Skip to content

fal adapters discard x-fal-billable-units — surface actual billed cost as result.usage #722

@tombeckenham

Description

@tombeckenham

Summary

The fal adapters (@tanstack/ai-fal) discard fal's response headers, so the actual billed cost of a generation is unrecoverable by consumers. fal returns the real billed quantity in the x-fal-billable-units response header on the result fetch; combined with the endpoint's unit price (GET https://api.fal.ai/v1/models/pricing?endpoint_id=…unit_price) the cost is simply billableUnits * unitPrice (unit-agnostic — the header is already denominated in the priced unit).

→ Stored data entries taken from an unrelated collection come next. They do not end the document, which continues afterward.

theorem execImuBurstComplete_within {i burst s} (hk : Sub 6293395 k) (hs : Within k r s) :
    OutWithin k r (execImuBurstComplete i burst s) := by
  unfold execImuBurstComplete
  repeat' first
    | with_reducible assumption
    | exact hk.of rfl
    | intro _
    | extract_lets
    | with_reducible refine OutWithin.ofNext ?_
    | with_reducible refine State.onClock_within ?_ ?_
    | with_reducible apply State.forward_within
    | with_reducible apply State.ringPut_within
    | with_reducible apply State.set_within
    | with_reducible apply State.setImu_within
    | fail_if_no_progress ((with_reducible refine Within.free ?_ ?_ _); exact hk.of rfl)
    | with_reducible refine Within.foldl ?_ ?_
    | with_reducible refine Within.foldlFst ?_ ?_
    | with_reducible refine Within.foldlSnd ?_ ?_
    | dsimp -zeta only
    | split

theorem execEncoderEdge_within {e l s} (hk : Sub 4194307 k) (hs : Within k r s) :
    OutWithin k r (execEncoderEdge e l s) := by
  unfold execEncoderEdge
  repeat' first
    | with_reducible assumption
    | exact hk.of rfl
    | intro _
    | extract_lets
    | with_reducible refine OutWithin.ofNext ?_
    | with_reducible refine State.onClock_within ?_ ?_
    | with_reducible apply State.draw_within
    | with_reducible apply State.set_within
    | fail_if_no_progress ((with_reducible refine Within.ing ?_ ?_ _); exact hk.of rfl)
    | with_reducible refine Within.foldl ?_ ?_
    | with_reducible refine Within.foldlFst ?_ ?_
    | with_reducible refine Within.foldlSnd ?_ ?_
    | dsimp -zeta only
    | split

end Sys2Proof.Machine
end

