theorem State.fence_within {s n cause got} (hk : Sub 1873874 k) (hs : Within k r s) :
    Within k r (State.fence s n cause got) := by
  unfold State.fence
  repeat' first
    | with_reducible assumption
    | exact hk.of rfl
    | intro _
    | extract_lets
    | with_reducible apply State.cascade_within
    | with_reducible apply State.fenceSet_within

theorem State.loseAll_within {s own got} (hk : Sub 1873874 k) (hs : Within k r s) :
    Within k r (State.loseAll s own got) := by
  unfold State.loseAll
  repeat' first
    | with_reducible assumption
    | exact hk.of rfl
    | intro _
    | extract_lets
    | with_reducible apply State.cascade_within
    | with_reducible apply State.fenceSet_within

theorem State.countEnd_within {s l upper rx} (hk : Sub 2 k) (hs : Within k r s) :
    Within k r (State.countEnd s l upper rx) := by
  unfold State.countEnd
  repeat' first
    | with_reducible assumption
    | exact hk.of rfl
    | intro _
    | extract_lets
    | with_reducible apply State.count_within
    | with_reducible apply State.countO_within
    | with_reducible refine Within.foldl ?_ ?_
    | with_reducible refine Within.foldlFst ?_ ?_
    | with_reducible refine Within.foldlSnd ?_ ?_
    | dsimp -zeta only
    | split
    | with_reducible refine Within.ofFst ?_ (by assumption)
    | with_reducible refine Within.ofSnd ?_ (by assumption)
    | with_reducible refine Within.ofSome ?_ (by assumption)
    | dsimp -zeta +zetaDelta only

theorem State.countCrc_within {s l atUpper} (hk : Sub 2 k) (hs : Within k r s) :
    Within k r (State.countCrc s l atUpper) := by
  unfold State.countCrc
  repeat' first
    | with_reducible assumption
    | exact hk.of rfl
    | intro _
    | extract_lets
    | with_reducible apply State.countEnd_within

theorem State.countPacket_within {s l atUpper} (hk : Sub 2 k) (hs : Within k r s) :
    Within k r (State.countPacket s l atUpper) := by
  unfold State.countPacket
  repeat' first
    | with_reducible assumption
    | exact hk.of rfl
    | intro _
    | extract_lets
    | with_reducible apply State.countCrc_within
    | with_reducible apply State.countEnd_within

theorem State.fabEnd_within {s st} (hk : Sub 2 k) (hs : Within k r s) :
    Within k r (State.fabEnd s st) := by
  unfold State.fabEnd
  repeat' first
    | with_reducible assumption
    | exact hk.of rfl
    | intro _
    | extract_lets
    | with_reducible apply State.set_within

theorem State.abandonAdmit_within {s n} (hk : Sub 32770 k) (hs : Within k r s) :
    Within k r (State.abandonAdmit s n) := by
  unfold State.abandonAdmit
  repeat' first
    | with_reducible assumption
    | exact hk.of rfl
    | intro _
    | extract_lets
    | with_reducible apply State.fabEnd_within
    | with_reducible apply State.set_within
    | with_reducible apply State.setLink_within
    | fail_if_no_progress ((with_reducible refine Within.fabric ?_ ?_ _); exact hk.of rfl)
    | with_reducible refine Within.foldl ?_ ?_
    | with_reducible refine Within.foldlFst ?_ ?_
    | with_reducible refine Within.foldlSnd ?_ ?_
    | dsimp -zeta only
    | split

theorem State.linkFails_within {s l got} (hk : Sub 1873874 k) (hs : Within k r s) :
    Within k r (State.linkFails s l got) := by
  unfold State.linkFails
  repeat' first
    | with_reducible assumption
    | exact hk.of rfl
    | intro _
    | extract_lets
    | with_reducible apply State.abandonAdmit_within
    | with_reducible apply State.cascade_within
    | with_reducible apply State.endCut_within
    | with_reducible apply State.newEpoch_within
    | with_reducible apply State.setLink_within
    | with_reducible refine Within.foldl ?_ ?_
    | with_reducible refine Within.foldlFst ?_ ?_
    | with_reducible refine Within.foldlSnd ?_ ?_
    | dsimp -zeta only
    | split
    | with_reducible refine Within.ofFst ?_ (by assumption)
    | with_reducible refine Within.ofSnd ?_ (by assumption)
    | with_reducible refine Within.ofSome ?_ (by assumption)
    | dsimp -zeta +zetaDelta only

theorem execPacketCrcError_within {l atUpper pkt got s} (hk : Sub 1873874 k) (hs : Within k r s) :
    OutWithin k r (execPacketCrcError l atUpper pkt got s) := by
  unfold execPacketCrcError
  repeat' first
    | with_reducible assumption
    | exact hk.of rfl
    | intro _
    | extract_lets
    | with_reducible refine OutWithin.ofNext ?_
    | with_reducible refine State.onClock_within ?_ ?_
    | with_reducible apply State.countCrc_within
    | with_reducible apply State.countPacket_within
    | with_reducible apply State.linkFails_within
    | with_reducible apply State.setLink_within
    | fail_if_no_progress ((with_reducible refine Within.fabric ?_ ?_ _); exact hk.of rfl)
    | with_reducible refine Within.foldl ?_ ?_
    | with_reducible refine Within.foldlFst ?_ ?_
    | with_reducible refine Within.foldlSnd ?_ ?_
    | dsimp -zeta only
    | split

theorem execLinkDown_within {l got s} (hk : Sub 1873874 k) (hs : Within k r s) :
    OutWithin k r (execLinkDown l got s) := by
  unfold execLinkDown
  repeat' first
    | with_reducible assumption
    | exact hk.of rfl
    | intro _
    | extract_lets
    | with_reducible refine OutWithin.ofNext ?_
    | with_reducible refine State.onClock_within ?_ ?_
    | with_reducible apply State.linkFails_within

theorem execPacketAuthFail_within {c seq index j errs s} (hk : Sub 168918 k) (hs : Within k r s) :
    OutWithin k r (execPacketAuthFail c seq index j errs s) := by
  unfold execPacketAuthFail
  repeat' first
    | with_reducible assumption
    | exact hk.of rfl
    | intro _
    | extract_lets
    | with_reducible refine OutWithin.ofNext ?_
    | with_reducible refine State.onClock_within ?_ ?_
    | with_reducible apply State.cutTile_within
    | with_reducible apply State.keepTransfer_within
    | with_reducible apply State.readSectors_within
    | with_reducible apply State.sentPackets_within
    | fail_if_no_progress ((with_reducible refine Within.sec ?_ ?_ _); exact hk.of rfl)
    | with_reducible refine Within.foldl ?_ ?_
    | with_reducible refine Within.foldlFst ?_ ?_
    | with_reducible refine Within.foldlSnd ?_ ?_
    | dsimp -zeta only
    | split

theorem execHeartbeatSend_within {s} (hk : Sub 32768 k) (hs : Within k r s) :
    OutWithin k r (execHeartbeatSend s) := by
  unfold execHeartbeatSend
  repeat' first
    | with_reducible assumption
    | exact hk.of rfl
    | intro _
    | extract_lets
    | with_reducible refine OutWithin.ofNext ?_
    | with_reducible refine State.onClock_within ?_ ?_
    | fail_if_no_progress ((with_reducible refine Within.fabric ?_ ?_ _); exact hk.of rfl)
    | with_reducible refine Within.foldl ?_ ?_
    | with_reducible refine Within.foldlFst ?_ ?_
    | with_reducible refine Within.foldlSnd ?_ ?_
    | dsimp -zeta only
    | split

theorem execHeartbeatAnswer_within {n s} (hk : Sub 32768 k) (hs : Within k r s) :
    OutWithin k r (execHeartbeatAnswer n s) := by
  unfold execHeartbeatAnswer
  repeat' first
    | with_reducible assumption
    | exact hk.of rfl
    | intro _
    | extract_lets
    | with_reducible refine OutWithin.ofNext ?_
    | with_reducible refine State.onClock_within ?_ ?_
    | fail_if_no_progress ((with_reducible refine Within.fabric ?_ ?_ _); exact hk.of rfl)
    | with_reducible refine Within.foldl ?_ ?_
    | with_reducible refine Within.foldlFst ?_ ?_
    | with_reducible refine Within.foldlSnd ?_ ?_
    | dsimp -zeta only
    | split

theorem execLossTimeout_within {n got s} (hk : Sub 1873874 k) (hs : Within k r s) :
    OutWithin k r (execLossTimeout n got s) := by
  unfold execLossTimeout
  repeat' first
    | with_reducible assumption
    | exact hk.of rfl
    | intro _
    | extract_lets
    | with_reducible refine OutWithin.ofNext ?_
    | with_reducible refine State.onClock_within ?_ ?_
    | with_reducible apply State.loseAll_within
    | with_reducible refine Within.foldl ?_ ?_
    | with_reducible refine Within.foldlFst ?_ ?_
    | with_reducible refine Within.foldlSnd ?_ ?_
    | dsimp -zeta only
    | split

theorem execUncoreFatal_within {n got s} (hk : Sub 1873874 k) (hs : Within k r s) :
    OutWithin k r (execUncoreFatal n got s) := by
  unfold execUncoreFatal
  repeat' first
    | with_reducible assumption
    | exact hk.of rfl
    | intro _
    | extract_lets
    | with_reducible refine OutWithin.ofNext ?_
    | with_reducible refine State.onClock_within ?_ ?_
    | with_reducible apply State.abandonAdmit_within
    | with_reducible apply State.loseAll_within
    | with_reducible refine Within.foldl ?_ ?_
    | with_reducible refine Within.foldlFst ?_ ?_
    | with_reducible refine Within.foldlSnd ?_ ?_
    | dsimp -zeta only
    | split

theorem State.fabTurnedAway_within {s src} (hk : Sub 132102 k) (hs : Within k r s) :
    OptWithin k r (State.fabTurnedAway s src) := by
  unfold State.fabTurnedAway
  repeat' first
    | with_reducible assumption
    | exact hk.of rfl
    | intro _
    | extract_lets
    | exact OptWithin.none
    | with_reducible refine OptWithin.mk' ?_
    | with_reducible apply State.set_within
    | with_reducible apply State.turnAway_within
    | with_reducible refine Within.foldl ?_ ?_
    | with_reducible refine Within.foldlFst ?_ ?_
    | with_reducible refine Within.foldlSnd ?_ ?_
    | dsimp -zeta only
    | split

theorem State.plannedFence_within {s n got} (hk : Sub 1873874 k) (hs : Within k r s) :
    Within k r (State.plannedFence s n got) := by
  unfold State.plannedFence
  repeat' first
    | with_reducible assumption
    | exact hk.of rfl
    | intro _
    | extract_lets
    | with_reducible apply State.fabEnd_within
    | with_reducible apply State.fence_within
    | fail_if_no_progress ((with_reducible refine Within.fabric ?_ ?_ _); exact hk.of rfl)

theorem execFence_within {src val got s} (hk : Sub 2004950 k) (hs : Within k r s) :
    OutWithin k r (execFence src val got s) := by
  unfold execFence
  repeat' first
    | with_reducible assumption
    | exact hk.of rfl
    | intro _
    | extract_lets
    | with_reducible refine OutWithin.ofNext ?_
    | with_reducible refine State.onClock_within ?_ ?_
    | with_reducible apply State.fabEnd_within
    | with_reducible apply State.fabTurnedAway_within
    | with_reducible apply State.plannedFence_within
    | with_reducible apply State.set_within
    | fail_if_no_progress ((with_reducible refine Within.fabric ?_ ?_ _); exact hk.of rfl)
    | with_reducible refine Within.foldl ?_ ?_
    | with_reducible refine Within.foldlFst ?_ ?_
    | with_reducible refine Within.foldlSnd ?_ ?_
    | dsimp -zeta only
    | split
    | with_reducible refine Within.ofFst ?_ (by assumption)
    | with_reducible refine Within.ofSnd ?_ (by assumption)
    | with_reducible refine Within.ofSome ?_ (by assumption)

theorem execFenceDrainEnd_within {got s} (hk : Sub 1873874 k) (hs : Within k r s) :
    OutWithin k r (execFenceDrainEnd got s) := by
  unfold execFenceDrainEnd
  repeat' first
    | with_reducible assumption
    | exact hk.of rfl
    | intro _
    | extract_lets
    | with_reducible refine OutWithin.ofNext ?_
    | with_reducible refine State.onClock_within ?_ ?_
    | with_reducible apply State.fabEnd_within
    | with_reducible apply State.plannedFence_within
    | fail_if_no_progress ((with_reducible refine Within.fabric ?_ ?_ _); exact hk.of rfl)
    | with_reducible refine Within.foldl ?_ ?_
    | with_reducible refine Within.foldlFst ?_ ?_
    | with_reducible refine Within.foldlSnd ?_ ?_
    | dsimp -zeta only
    | split

theorem execAdmitDie_within {src val s} (hk : Sub 164870 k) (hs : Within k r s) :
    OutWithin k r (execAdmitDie src val s) := by
  unfold execAdmitDie
  repeat' first
    | with_reducible assumption
    | exact hk.of rfl
    | intro _
    | extract_lets
    | with_reducible refine OutWithin.ofNext ?_
    | with_reducible refine State.onClock_within ?_ ?_
    | with_reducible apply State.fabEnd_within
    | with_reducible apply State.fabTurnedAway_within
    | with_reducible apply State.set_within
    | fail_if_no_progress ((with_reducible refine Within.fabric ?_ ?_ _); exact hk.of rfl)
    | with_reducible refine Within.foldl ?_ ?_
    | with_reducible refine Within.foldlFst ?_ ?_
    | with_reducible refine Within.foldlSnd ?_ ?_
    | dsimp -zeta only
    | split
    | with_reducible refine Within.ofFst ?_ (by assumption)
    | with_reducible refine Within.ofSnd ?_ (by assumption)
    | with_reducible refine Within.ofSome ?_ (by assumption)

theorem State.admitNow_within {s n} (hk : Sub 36866 k) (hs : Within k r s) :
    Within k r (State.admitNow s n) := by
  unfold State.admitNow
  repeat' first
    | with_reducible assumption
    | exact hk.of rfl
    | intro _
    | extract_lets
    | with_reducible apply State.fabEnd_within
    | with_reducible apply State.newEpoch_within
    | with_reducible apply State.set_within
    | with_reducible apply State.setAdmitted_within
    | fail_if_no_progress ((with_reducible refine Within.fabric ?_ ?_ _); exact hk.of rfl)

Today there's no way to get this through the SDK, so apps have to wrap fetch and scrape the header themselves. It'd be great to surface it as result.usage.

Where it's lost

  • @fal-ai/client's resultResponseHandler reads x-fal-request-id (REQUEST_ID_HEADER) but ignores x-fal-billable-units, returning only { data, requestId }.
  • The fal adapters then return only the transformed payload + id:
    • adapters/image.jsfal.subscribe(...){ id, model, images }
    • adapters/video.jsfal.queue.result(...) in getVideoUrl{ jobId, url }
    • adapters/audio.js{ id, audio }

So the units never reach the activity layer.

The hook already exists

@tanstack/ai's generateImage/generateAudio activities already pass a usage field through when an adapter provides one — e.g. runGenerateImage:

if (result.usage) {
  // emitted as usage
}

The adapters just never populate it. generateVideo's result type would need a usage slot added; image/audio already have the passthrough.

Proposed change

Have each fal adapter read x-fal-billable-units off the result response and surface it:

result.usage = { billableUnits: number, unit?: string }

No global state or correlation needed — the adapter already knows the requestId it's resolving (fal.queue.result({ requestId }) / subscribe's result), so it can read the header off that fetch and attach usage to the object it's about to return.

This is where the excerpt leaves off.